While the forest that we saw was beautiful, it wasn't the way the early settlers found it. One missing tree species in particular is the American chestnut. Once a dominant species of the Appalachian Mountains, its nuts fed bears, deer, passenger pigeons, Native Americans and early pioneers. Chestnuts were so plentiful that this species comprised 40% of eastern forests.

But in 1904, a fungus from Asia was discovered infecting American chestnuts growing in New York's Central Park. The fungus was thought to have come into the U.S. in the late 1800s with imported Japanese chestnut trees.

The blight spread rapidly, infecting the bark and killing the trees. From 1900 to 1940, an estimated 3.5 billion American chestnut trees succumbed to the blight. By the 1950s, the American chestnut was functionally extinct. A few surviving trees still sprouted shrubby growth from the base of stumps, but the stems soon became infected. No new nuts formed, and no new trees grew in their original range.

Vic and I lived in a historic house in Connecticut in the 1970s. The house had been built in 1710. It had huge oak beams in the ceiling and chestnut paneling on the walls. The lumbered slabs were 3 and 4 feet across for each panel. Living in a house with nearly 300-year-old wooden chestnut paneling was awesome. It stimulated our interest in the American chestnut tree.

Lumbermen of the 1800s favored American chestnut trees because they grew straight and reached heights of 50 feet before branching out. Many of the trees were 100 feet tall with 10-foot diameters. The boards cut from a single tree could fill an entire railroad car. Chestnut wood was as resistant to rot as redwood, and was more easily worked than oak. The loss of the American chestnut from eastern forests was an economic and environmental catastrophe.

But the chestnut may not be entirely lost. Scientists at the American Chestnut Foundation have been cross-breeding American chestnuts with Chinese chestnuts, a species that is resistant to the blight. There are now hybrids that are seven-eighths American chestnut and one-eighth Chinese chestnut. These hybrids appear to have resistance to the blight. Other scientists are working on isolating the gene that confers resistance to the blight so that it can be inserted into the genome of the American chestnut and save the species.

Another group working to save the tree is the American Chestnut Cooperators' Foundation. Their approach is to select trees that have more resistance to the blight than others. Trees growing in the northern U.S. and Canada outside the range of the blight have escaped infection.
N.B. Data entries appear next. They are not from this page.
-- ==== Sys2Proof/Decode.lean ====
section
/-! DEFINITION. The decoder, total on any stream of words and rejecting by name (30_encoding.md R131 to R144), the
encoder written from the same tables, and the host's word interface `decodeTableWord`. -/

namespace Sys2Proof

/-- Why a stream decodes to no instruction. -/
inductive DecodeError where
  /-- The stream is empty: no transaction is presented. -/
  | noTransaction
  /-- A head with a reserved bit set (R140). -/
  | reservedBits
  /-- A TICK head with no sample word after it: the decoder reads 64 more bits (R137) and finds none. -/
  | missingSample
  /-- A sample word where a head is due. -/
  | straySample
  /-- A reserved uop id: 0x00, 0x1F to 0x3F (R144). -/
  | reservedUop
  deriving DecidableEq, Repr

/-- Head field OP, bits [47:46] (R132). -/
def headOp (h : BitVec 48) : BitVec 2 := h.extractLsb' 46 2

/-- Head bits [45:44], reserved (R132). -/
def headReserved (h : BitVec 48) : BitVec 2 := h.extractLsb' 44 2

/-- Head field ADDR, bits [43:32] (R132). -/
def headAddr (h : BitVec 48) : BitVec 12 := h.extractLsb' 32 12

/-- Head field DATA, bits [31:0] (R132). -/
def headData (h : BitVec 48) : Word := h.extractLsb' 0 32

/-- A WR head's instruction: the two CMD rows are specialisations of WR, FAULT_RESET first (R139). -/
def decodeWr (addr : BitVec 12) (data : Word) : Instr :=
  if addr = cmdAddr ∧ data.getLsbD 0 then .faultReset (data.extractLsb' 1 1) (data.extractLsb' 2 30)
  else if addr = cmdAddr ∧ data.getLsbD 1 then .clearDirty (data.extractLsb' 2 30)
  else .wr addr data

/-- A TICK's instruction, from its head's port field and its sample word (R135). -/
def decodeTick (ports : BitVec 12) (w : BitVec 64) : Instr :=
  .tick (ports.extractLsb' 7 1) (ports.extractLsb' 3 4) (ports.extractLsb' 0 3)
    (w.extractLsb' 0 16) (w.extractLsb' 16 16) (w.extractLsb' 32 16) (w.extractLsb' 48 16)

/-- The reserved bits of a head are all zero (R140): bits [45:44] for any OP; DATA for RD, TICK and RESET; ADDR for
RESET; bits [43:40] of the port field for TICK. -/
def headLegal (h : BitVec 48) : Bool :=
  headReserved h == 0 &&
  match (headOp h).toNat with
  | 0 => headData h == 0
  | 1 => true
  | 2 => headData h == 0 && (headAddr h).extractLsb' 8 4 == 0
  | _ => headData h == 0 && headAddr h == 0

/-- The uop of an id, as R143's table assigns them; the other ids are reserved (R144). -/
def decodeUop (id : BitVec 6) : Option Instr :=
  match id.toNat with
  | 0x01 => some .sample
  | 0x02 => some .convert
  | 0x03 => some .warmup
  | 0x04 => some .clark3
  | 0x05 => some .clark2Xa
  | 0x06 => some .clark2Xb
  | 0x07 => some .clark2Xc
  | 0x08 => some .park
  | 0x09 => some .protect
  | 0x0A => some .hall
  | 0x0B => some .flux
  | 0x0C => some .track
  | 0x0D => some .sincos
  | 0x0E => some .pi
  | 0x0F => some .invpark
  | 0x10 => some .invclark
  | 0x11 => some .svpwm
  | 0x12 => some .pwmout
  | 0x13 => some .fsm
  | 0x14 => some .measRl
  | 0x15 => some .gaincalc
  | 0x16 => some .hlAlign
  | 0x17 => some .hlFwd
  | 0x18 => some .hlRev
  | 0x19 => some .hlFinish
  | 0x1A => some .inject
  | 0x1B => some .brk
  | 0x1C => some .outoff
  | 0x1D => some .detect
  | 0x1E => some .clarksel
  | _ => none

/-- Read one instruction from the front of the stream and give the rest of it (R137: the length is decided by OP
alone). -/
def decode : List BusWord → Except DecodeError (Instr × List BusWord)
  | [] => .error .noTransaction
  | .uop id :: rest =>
    match decodeUop id with
    | some i => .ok (i, rest)
    | none => .error .reservedUop
  | .sample _ :: _ => .error .straySample
  | .head h :: rest =>
    if headLegal h then
      match (headOp h).toNat with
      | 0 => .ok (.rd (headAddr h), rest)
      | 1 => .ok (decodeWr (headAddr h) (headData h), rest)
      | 2 =>
        match rest with
        | .sample w :: rest' => .ok (decodeTick (headAddr h) w, rest')
        | _ => .error .missingSample
      | _ => .ok (.reset, rest)
    else .error .reservedBits

/-! ## The encoder -/

/-- A head from its fields, format HEAD (R132). -/
def mkHead (op : BitVec 2) (addr : BitVec 12) (data : Word) : BitVec 48 :=
  op ++ (0 : BitVec 2) ++ addr ++ data

/-- The port field of a TICK head (R135). -/
def mkPorts (hwbrk : BitVec 1) (probe : BitVec 4) (hall : BitVec 3) : BitVec 12 :=
  (0 : BitVec 4) ++ hwbrk ++ probe ++ hall

/-- The sample word of a TICK (R135). -/
def mkSample (ia ib ic vbus : Half) : BitVec 64 := vbus ++ ic ++ ib ++ ia

/-- The words of an instruction. -/
def encode : Instr → List BusWord
  | .rd addr => [.head (mkHead 0 addr 0)]
  | .wr addr data => [.head (mkHead 1 addr data)]
  | .tick hwbrk probe hall ia ib ic vbus =>
    [.head (mkHead 2 (mkPorts hwbrk probe hall) 0), .sample (mkSample ia ib ic vbus)]
  | .reset => [.head (mkHead 3 0 0)]
  | .faultReset clr ign => [.head (mkHead 1 cmdAddr (ign ++ clr ++ (1 : BitVec 1)))]
  | .clearDirty ign => [.head (mkHead 1 cmdAddr (ign ++ (2 : BitVec 2)))]
  | .sample => [.uop 0x01]
  | .convert => [.uop 0x02]
  | .warmup => [.uop 0x03]
  | .clark3 => [.uop 0x04]
  | .clark2Xa => [.uop 0x05]
  | .clark2Xb => [.uop 0x06]
  | .clark2Xc => [.uop 0x07]
  | .park => [.uop 0x08]
  | .protect => [.uop 0x09]
  | .hall => [.uop 0x0A]
  | .flux => [.uop 0x0B]
  | .track => [.uop 0x0C]
  | .sincos => [.uop 0x0D]
  | .pi => [.uop 0x0E]
  | .invpark => [.uop 0x0F]
  | .invclark => [.uop 0x10]
  | .svpwm => [.uop 0x11]
  | .pwmout => [.uop 0x12]
  | .fsm => [.uop 0x13]
  | .measRl => [.uop 0x14]
  | .gaincalc => [.uop 0x15]
  | .hlAlign => [.uop 0x16]
  | .hlFwd => [.uop 0x17]
  | .hlRev => [.uop 0x18]
  | .hlFinish => [.uop 0x19]
  | .inject => [.uop 0x1A]
  | .brk => [.uop 0x1B]
  | .outoff => [.uop 0x1C]
  | .detect => [.uop 0x1D]
  | .clarksel => [.uop 0x1E]

/-! ## Words numbered as the opcode table numbers them -/

/-- The stream words of a table row's bits `w`: a row of fewer than 48 bits is a uop id (R143); a row of 48 bits or
more is a head in bits [47:0] and, for a TICK, its sample word in bits [111:48] (R131, R135). A number that no 6-bit
id holds gives no word. -/
def tableWords (nbits w : Nat) : List BusWord :=
  let v := w % 2 ^ nbits
  if nbits < 48 then
    if v < 64 then [.uop (BitVec.ofNat 6 v)] else []
  else
    let h := BitVec.ofNat 48 v
    .head h :: (if headOp h = 2 then [.sample (BitVec.ofNat 64 (v / 2 ^ 48))] else [])

/-- The instruction the decoder reads from a table row's bits. -/
def decodeTableWord (nbits w : Nat) : Option Instr :=
  match decode (tableWords nbits w) with
  | .ok (i, _) => some i
  | .error _ => none

end Sys2Proof
end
By selective breeding and grafting, they hope to be able to revive the American chestnut. They have planted nearly 200,000 seedlings, some of which they hope will show resistance to the disease.

But chestnut blight isn't the only imported problem of eastern forests. A more recent invasion is the balsam wooly adelgid, a tiny, wingless, non-native insect that is decimating fir trees in the East. This insect, discovered in the U.S. in 1957, attacks both balsam and Fraser firs. To date, 95% of the Fraser firs within the park have been lost.

The Fraser fir is a species that grows only in the higher elevations of the Smokies and nearby mountains. A number of different mosses and liverworts grow only on Fraser firs, and a particular species of spider lives only on those mosses. If Fraser firs are lost to the adelgids, then the species that live on the firs will also go extinct. The small ecosystem that depends on Fraser firs is at risk.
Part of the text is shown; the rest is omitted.